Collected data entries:
----
-- ==== Sys2Proof/Laws/WellFormed.lean ====
section
/-! SUPPORT. What a well-formed pair of tables gives (spec/44_ita2_tables.md R141), condition by condition. -/

namespace Sys2Proof

open Machine

theorem tableHas_iff {t : CodeTable} {c : CharCode} : tableHas t c = true ↔ ∃ v, entry t v = some c := by
  simp [tableHas, mem_allCodes]

variable {k : Config} {c : CharCode} {u v : CodeUnit}

theorem Config.WellFormed.entry_shared (wf : k.WellFormed) (h : (v, c) ∈ sharedCodes) :
    entry k.ltrs v = some c ∧ entry k.figs v = some c := by
  have := List.all_eq_true.mp wf.sharedFixed _ h
  simpa using this

theorem Config.WellFormed.entry_control (wf : k.WellFormed) (h : v = figsCode ∨ v = ltrsCode) :
    entry k.ltrs v = none ∧ entry k.figs v = none := by
  have := List.all_eq_true.mp wf.controlsUndefined v (by simpa using h)
  simpa using this

theorem Config.WellFormed.shared_only_there (wf : k.WellFormed) (h : (v, c) ∈ sharedCodes)
    (hu : entry k.ltrs u = some c ∨ entry k.figs u = some c) : u = v := by
  have h1 := List.all_eq_true.mp wf.sharedOnlyThere _ h
  have h2 := List.all_eq_true.mp h1 u (mem_allCodes u)
  rcases hu with hu | hu <;> simp [hu] at h2 <;> exact h2

theorem Config.WellFormed.ltrs_unique (wf : k.WellFormed) (hc : isShared c = false)
    (hu : entry k.ltrs u = some c) (hv : entry k.ltrs v = some c) : u = v := by
  have h1 := List.all_eq_true.mp wf.othersOnce u (mem_allCodes u)
  have h2 := List.all_eq_true.mp h1 v (mem_allCodes v)
  simp only [hu, hv, entriesClash, hc, Bool.and_eq_true, Bool.or_eq_true, beq_iff_eq] at h2
  simpa using h2.1

theorem Config.WellFormed.figs_unique (wf : k.WellFormed) (hc : isShared c = false)
    (hu : entry k.figs u = some c) (hv : entry k.figs v = some c) : u = v := by
  have h1 := List.all_eq_true.mp wf.othersOnce u (mem_allCodes u)
  have h2 := List.all_eq_true.mp h1 v (mem_allCodes v)
  simp only [hu, hv, entriesClash, hc, Bool.and_eq_true, Bool.or_eq_true, beq_iff_eq] at h2
  simpa using h2.1

theorem Config.WellFormed.not_in_both (wf : k.WellFormed) (hc : isShared c = false)
    (hu : entry k.ltrs u = some c) : entry k.figs v ≠ some c := by
  intro hv
  have h1 := List.all_eq_true.mp wf.othersOnce u (mem_allCodes u)
  have h2 := List.all_eq_true.mp h1 v (mem_allCodes v)
  simp [hu, hv, entriesClash, hc] at h2

theorem Config.WellFormed.entry_scalar (wf : k.WellFormed) (h : entry k.ltrs v = some c ∨ entry k.figs v = some c) :
    isScalar c = true := by
  have h1 := List.all_eq_true.mp wf.entriesScalar v (mem_allCodes v)
  rcases h with h | h <;> simp [h] at h1
  · exact h1.1
  · exact h1.2

theorem Config.WellFormed.entry_fits (wf : k.WellFormed) (h : entry k.ltrs v = some c ∨ entry k.figs v = some c) :
    c.toNat < 2 ^ k.charW.val := by
  have h1 := List.all_eq_true.mp wf.entriesFit v (mem_allCodes v)
  rcases h with h | h <;> simp [h] at h1
  · exact h1.1
  · exact h1.2

end Sys2Proof
end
----
To do: Return exactly the lines from the beginning of the data above through the one containing "theorem Config.WellFormed.figs_unique (wf", please. Include both end lines and add nothing else.

Solution to this problem:
-- ==== Sys2Proof/Laws/WellFormed.lean ====
section
/-! SUPPORT. What a well-formed pair of tables gives (spec/44_ita2_tables.md R141), condition by condition. -/

namespace Sys2Proof

open Machine

theorem tableHas_iff {t : CodeTable} {c : CharCode} : tableHas t c = true ↔ ∃ v, entry t v = some c := by
  simp [tableHas, mem_allCodes]

variable {k : Config} {c : CharCode} {u v : CodeUnit}

theorem Config.WellFormed.entry_shared (wf : k.WellFormed) (h : (v, c) ∈ sharedCodes) :
    entry k.ltrs v = some c ∧ entry k.figs v = some c := by
  have := List.all_eq_true.mp wf.sharedFixed _ h
  simpa using this

theorem Config.WellFormed.entry_control (wf : k.WellFormed) (h : v = figsCode ∨ v = ltrsCode) :
    entry k.ltrs v = none ∧ entry k.figs v = none := by
  have := List.all_eq_true.mp wf.controlsUndefined v (by simpa using h)
  simpa using this

theorem Config.WellFormed.shared_only_there (wf : k.WellFormed) (h : (v, c) ∈ sharedCodes)
    (hu : entry k.ltrs u = some c ∨ entry k.figs u = some c) : u = v := by
  have h1 := List.all_eq_true.mp wf.sharedOnlyThere _ h
  have h2 := List.all_eq_true.mp h1 u (mem_allCodes u)
  rcases hu with hu | hu <;> simp [hu] at h2 <;> exact h2

theorem Config.WellFormed.ltrs_unique (wf : k.WellFormed) (hc : isShared c = false)
    (hu : entry k.ltrs u = some c) (hv : entry k.ltrs v = some c) : u = v := by
  have h1 := List.all_eq_true.mp wf.othersOnce u (mem_allCodes u)
  have h2 := List.all_eq_true.mp h1 v (mem_allCodes v)
  simp only [hu, hv, entriesClash, hc, Bool.and_eq_true, Bool.or_eq_true, beq_iff_eq] at h2
  simpa using h2.1

theorem Config.WellFormed.figs_unique (wf : k.WellFormed) (hc : isShared c = false)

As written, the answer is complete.